- [Assignment]: Only lines with the word "State" are needed; collect each of them from the listing below.

^^^^^^^^

/-- VA9: ADDLW 0x3A. -/
theorem test_addlw :
    (after (withCells [(0xFE8, 0x46)]) 16 0xF3A).map
        (fun t => (t.cell 0xFD8#12, t.cell 0xFE8#12, t.pc))
      = some (0x1A#8, 0x80#8, 0x2#21) := by
  decide

/-- VA11: SUBWF 0x20, 0, 0. -/
theorem test_subwf :
    (after (withCells [(0xFE8, 0x5), (0x20, 0x3)]) 16 0x5C20).map
        (fun t => (t.cell 0xFD8#12, t.cell 0xFE8#12, t.pc))
      = some (0x10#8, 0xFE#8, 0x2#21) := by
  decide

/-- VA13: SUBWF 0x20, 0, 0. -/
theorem test_subwf_overflow :
    (after (withCells [(0xFE8, 0x1), (0x20, 0x80)]) 16 0x5C20).map
        (fun t => (t.cell 0xFD8#12, t.cell 0xFE8#12, t.pc))
      = some (0x9#8, 0x7F#8, 0x2#21) := by
  decide

/-- VA14: SUBWFB 0x20, 0, 0. -/
theorem test_subwfb :
    (after (withCells [(0xFE8, 0x3), (0x20, 0x5), (0xFD8, 0x0)]) 16 0x5820).map
        (fun t => (t.cell 0xFD8#12, t.cell 0xFE8#12, t.pc))
      = some (0x3#8, 0x1#8, 0x2#21) := by
  decide

/-- VA17: SUBFWB 0x20, 1, 0. -/
theorem test_subfwb :
    (after (withCells [(0xFE8, 0x2), (0x20, 0x3), (0xFD8, 0x0)]) 16 0x5620).map
        (fun t => (t.cell 0x20#12, t.cell 0xFD8#12, t.pc))
      = some (0xFE#8, 0x10#8, 0x2#21) := by
  decide

/-- VA18: SUBLW 0x10. -/
theorem test_sublw :
    (after (withCells [(0xFE8, 0x1)]) 16 0x810).map
        (fun t => (t.cell 0xFD8#12, t.cell 0xFE8#12, t.pc))
      = some (0x1#8, 0xF#8, 0x2#21) := by
  decide

/-- VA22: NEGF 0x20, 0. -/
theorem test_negf :
    (after (withCells [(0x20, 0x80)]) 16 0x6C20).map
        (fun t => (t.cell 0xFD8#12, t.pc))
      = some (0x1A#8, 0x2#21) := by
  decide

/-- VA24: INCF 0x20, 0, 0. -/
theorem test_incf :
    (after (withCells [(0x20, 0x7F)]) 16 0x2820).map
        (fun t => (t.cell 0xFD8#12, t.cell 0xFE8#12, t.pc))
      = some (0x1A#8, 0x80#8, 0x2#21) := by
  decide

/-- VA27: DECF 0x20, 1, 0. -/
theorem test_decf :
    (after (withCells [(0x20, 0x80)]) 16 0x620).map
        (fun t => (t.cell 0x20#12, t.cell 0xFD8#12, t.pc))
      = some (0x7F#8, 0x9#8, 0x2#21) := by
  decide

/-- VA31: DAW. -/
theorem test_daw :
    (after (withCells [(0xFE8, 0x12), (0xFD8, 0x3)]) 16 0x7).map
        (fun t => (t.cell 0xFE8#12, t.pc))
      = some (0x78#8, 0x2#21) := by
  decide

/-- VA32: DAW. -/
theorem test_daw_flags_kept :
    (after (withCells [(0xFE8, 0x55), (0xFD8, 0x1E)]) 16 0x7).map
        (fun t => (t.cell 0xFE8#12, t.pc))
      = some (0x5B#8, 0x2#21) := by
  decide

/-- VL1: ANDWF 0x20, 0, 0. -/
theorem test_andwf :
    (after (withCells [(0xFE8, 0xF0), (0x20, 0x3C), (0xFD8, 0xB)]) 16 0x1420).map
        (fun t => (t.cell 0xFE8#12, t.pc))
      = some (0x30#8, 0x2#21) := by
  decide

/-- VL3: IORWF 0x20, 0, 0. -/
theorem test_iorwf :
    (after (withCells [(0xFE8, 0x80), (0x20, 0x1)]) 16 0x1020).map
        (fun t => (t.cell 0xFD8#12, t.cell 0xFE8#12, t.pc))
      = some (0x10#8, 0x81#8, 0x2#21) := by
  decide

/-- VL6: XORWF 0x20, 0, 0. -/
theorem test_xorwf :
    (after (withCells [(0xFE8, 0xFF), (0x20, 0xF)]) 16 0x1820).map
        (fun t => (t.cell 0xFD8#12, t.cell 0xFE8#12, t.pc))
      = some (0x10#8, 0xF0#8, 0x2#21) := by
  decide

/-- VL8: COMF 0x20, 0, 0. -/
theorem test_comf :
    (after (withCells [(0x20, 0x0), (0xFD8, 0x4)]) 16 0x1C20).map
        (fun t => (t.cell 0xFD8#12, t.cell 0xFE8#12, t.pc))
      = some (0x10#8, 0xFF#8, 0x2#21) := by
  decide

/-- VL9: ANDLW 0x0F. -/
theorem test_andlw :
    (after (withCells [(0xFE8, 0xF0)]) 16 0xB0F).map
        (fun t => (t.cell 0xFD8#12, t.cell 0xFE8#12, t.pc))
      = some (0x4#8, 0x0#8, 0x2#21) := by
  decide

/-- VL10: IORLW 0x80. -/
theorem test_iorlw :
    (after (withCells [(0xFE8, 0x1)]) 16 0x980).map
        (fun t => (t.cell 0xFD8#12, t.cell 0xFE8#12, t.pc))
      = some (0x10#8, 0x81#8, 0x2#21) := by
  decide

/-- VL11: XORLW 0xFF. -/
theorem test_xorlw :
    (after (withCells [(0xFE8, 0xFF), (0xFD8, 0x1)]) 16 0xAFF).map
        (fun t => (t.cell 0xFD8#12, t.cell 0xFE8#12, t.pc))
      = some (0x5#8, 0x0#8, 0x2#21) := by
  decide

/-- VS1: INCFSZ 0x20, 1, 0. -/
theorem test_incfsz :
    (after (withCells [(0x20, 0xFF)]) 16 0x3E20).map
        (fun t => (t.cell 0x20#12, t.pc))
      = some (0x0#8, 0x4#21) := by
  decide

/-- VS4: INFSNZ 0x20, 1, 0. -/
theorem test_infsnz :
    (after (withCells [(0x20, 0x5)]) 16 0x4A20).map
        (fun t => (t.cell 0x20#12, t.pc))
      = some (0x6#8, 0x4#21) := by
  decide

/-- VS7: DECFSZ 0x20, 1, 0. -/
theorem test_decfsz :
    (after (withCells [(0x20, 0x0)]) 16 0x2E20).map
        (fun t => (t.cell 0x20#12, t.pc))
      = some (0xFF#8, 0x2#21) := by
  decide

/-- VS10: DECFSZ PCL, 1, 0. -/
theorem test_decfsz_pcl_refused :
    (after State.reset 16 0x2EF9).map
        (fun t => (t.pc, t.run))
      = some (0x0#21, .faulted (.refused 0x0#21 .skipWritesPcl)) := by
  decide

/-- VS9: DCFSNZ 0x20, 1, 0. -/
theorem test_dcfsnz :
    (after (withCells [(0x20, 0x3)]) 16 0x4E20).map
        (fun t => (t.cell 0x20#12, t.pc))
      = some (0x2#8, 0x4#21) := by
  decide

/-- VK1: CPFSEQ 0x20, 0. -/
theorem test_cpfseq :
    (after (withCells [(0xFE8, 0x42), (0x20, 0x42), (0xFD8, 0x1F)]) 16 0x6220).map
        (fun t => (t.pc))
      = some (0x4#21) := by
  decide

/-- VK3: CPFSGT 0x20, 0. -/
theorem test_cpfsgt :
    (after (withCells [(0xFE8, 0x7F), (0x20, 0x80)]) 16 0x6420).map
        (fun t => (t.pc))
      = some (0x4#21) := by
  decide

/-- VK5: CPFSLT 0x20, 0. -/
theorem test_cpfslt :
    (after (withCells [(0xFE8, 0x80), (0x20, 0x7F)]) 16 0x6020).map
        (fun t => (t.pc))
      = some (0x4#21) := by
  decide

/-- VK9: TSTFSZ POSTINC0, 0. -/
theorem test_tstfsz :
    (after (withCells [(0xFE9, 0x30), (0x30, 0x0)]) 16 0x66EE).map
        (fun t => (t.cell 0xFE9#12, t.pc))
      = some (0x31#8, 0x4#21) := by
  decide

/-- VB1: BCF 0x20, 7, 0. -/
theorem test_bcf :
    (after (withCells [(0x20, 0xFF)]) 16 0x9E20).map
        (fun t => (t.cell 0x20#12, t.pc))
      = some (0x7F#8, 0x2#21) := by
  decide

/-- VB9: BSF 0x20, 1, 1. -/
theorem test_bsf :
    (after (withCells [(0xFE0, 0x2), (0x220, 0x0)]) 16 0x8320).map
        (fun t => (t.cell 0x220#12, t.pc))
      = some (0x2#8, 0x2#21) := by
  decide

/-- VB4: BSF STATUS, 2, 0. -/
theorem test_bsf_status :
    (after (withCells [(0xFD8, 0x0)]) 16 0x84D8).map
        (fun t => (t.cell 0xFD8#12, t.pc))
      = some (0x4#8, 0x2#21) := by
  decide

/-- VB3: BTG 0x20, 3, 0. -/
theorem test_btg :
    (after (withCells [(0x20, 0xF)]) 16 0x7620).map
        (fun t => (t.cell 0x20#12, t.pc))
      = some (0x7#8, 0x2#21) := by
  decide

/-- VB5: BTFSC 0x20, 4, 0. -/
theorem test_btfsc :
    (after (withCells [(0x20, 0xEF)]) 16 0xB820).map
        (fun t => (t.pc))
      = some (0x4#21) := by
  decide

/-- VB8: BTFSS 0x20, 4, 0. -/
theorem test_btfss :
    (after (withCells [(0x20, 0xEF)]) 16 0xA820).map
        (fun t => (t.pc))
      = some (0x2#21) := by
  decide

/-- VM15: MOVF PLUSW0, 0, 0. -/
theorem test_movf :
    (after (withCells [(0xFE8, 0xFE), (0xFE9, 0x12), (0x10, 0x99)]) 16 0x50EB).map
        (fun t => (t.cell 0xFD8#12, t.cell 0xFE8#12, t.pc))
      = some (0x10#8, 0x99#8, 0x2#21) := by
  decide

/-- VF40: MOVF PCL, 0, 0 at 0x012300. -/
theorem test_movf_pcl :
    (after { State.reset with pc := 0x12300#21 } 16 0x50F9).map
        (fun t => (t.cell 0xFE8#12, t.cell 0xFFA#12, t.cell 0xFFB#12, t.pc))
      = some (0x2#8, 0x23#8, 0x1#8, 0x12302#21) := by
  decide

/-- VM7: MOVFF POSTINC0, POSTINC0. -/
theorem test_movff :
    (after (withCells [(0xFE9, 0x40), (0x40, 0x77)]) 32 0xFFEECFEE).map
        (fun t => (t.cell 0x41#12, t.cell 0xFE9#12, t.pc))
      = some (0x77#8, 0x42#8, 0x4#21) := by
  decide

/-- VM6: MOVFF INDF0, 0x020. -/
theorem test_movff_restricted :
    (after (withCells [(0xFE9, 0xF9), (0xFEA, 0xF)]) 32 0xF020CFEF).map
        (fun t => (t.pc, t.run))
      = some (0x0#21, .faulted (.fatal .restrictedRegister ⟨0x0#21, [0xCFEF#16, 0xF020#16], 0xFEF#12, 0x020#12, 0xFF9#12⟩)) := by
  decide

/-- VM12: MOVWF POSTINC0, 0. -/
theorem test_movwf :
    (after (withCells [(0xFE8, 0xAB), (0xFE9, 0xFF), (0xFEA, 0x0)]) 16 0x6EEE).map
        (fun t => (t.cell 0xFF#12, t.cell 0xFE9#12, t.cell 0xFEA#12, t.pc))
      = some (0xAB#8, 0x0#8, 0x1#8, 0x2#21) := by
  decide

/-- VM17: MOVWF POSTINC0, 0. -/
theorem test_movwf_collision :
    (after (withCells [(0xFE8, 0x12), (0xFE9, 0xE9), (0xFEA, 0xF)]) 16 0x6EEE).map
        (fun t => (t.pc, t.run))
      = some (0x0#21, .faulted (.refused 0x0#21 .fsrCollision)) := by
  decide

/-- VM18: MOVLW 0xA5. -/
theorem test_movlw :
    (after (withCells [(0xFD8, 0x1F)]) 16 0xEA5).map
        (fun t => (t.cell 0xFE8#12, t.pc))
      = some (0xA5#8, 0x2#21) := by
  decide

/-- VM19: MOVLB 0x0F. -/
theorem test_movlb :
    (after State.reset 16 0x10F).map
        (fun t => (t.cell 0xFE0#12, t.pc))
      = some (0xF#8, 0x2#21) := by
  decide

/-- VE12: LFSR 0, 0x123 at 0x1FFFFC. -/
theorem test_lfsr :
    (after { State.reset with pc := 0x1FFFFC#21 } 32 0xF023EE01).map
        (fun t => (t.cell 0xFE9#12, t.cell 0xFEA#12, t.pc))
      = some (0x23#8, 0x1#8, 0x0#21) := by
  decide

/-- VM21: word 0xEE30 (LFSR with f = 3). -/
theorem test_lfsr3 :
    (after State.reset 32 0xF012EE30).map
        (fun t => (t.pc))
      = some (0x2#21) := by
  decide

/-- VM22: CLRF 0x20, 0. -/
theorem test_clrf :
    (after (withCells [(0x20, 0x77), (0xFD8, 0x1B)]) 16 0x6A20).map
        (fun t => (t.cell 0x20#12, t.cell 0xFD8#12, t.pc))
      = some (0x0#8, 0x1F#8, 0x2#21) := by
  decide

/-- VF46: CLRF STKPTR, 0. -/
theorem test_clrf_stkptr :
    (after { State.reset with sp := 31#5, stkful := true } 16 0x6AFC).map
        (fun t => (t.cell 0xFD8#12, t.sp, t.stkful, t.pc))
      = some (0x4#8, 0#5, false, 0x2#21) := by
  decide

^^^^^^^^

- [Answer area]:
    (after State.reset 16 0x2EF9).map
    (after { State.reset with pc := 0x12300#21 } 16 0x50F9).map
    (after State.reset 16 0x10F).map
    (after { State.reset with pc := 0x1FFFFC#21 } 32 0xF023EE01).map
    (after State.reset 32 0xF012EE30).map
    (after { State.reset with sp := 31#5, stkful := true } 16 0x6AFC).map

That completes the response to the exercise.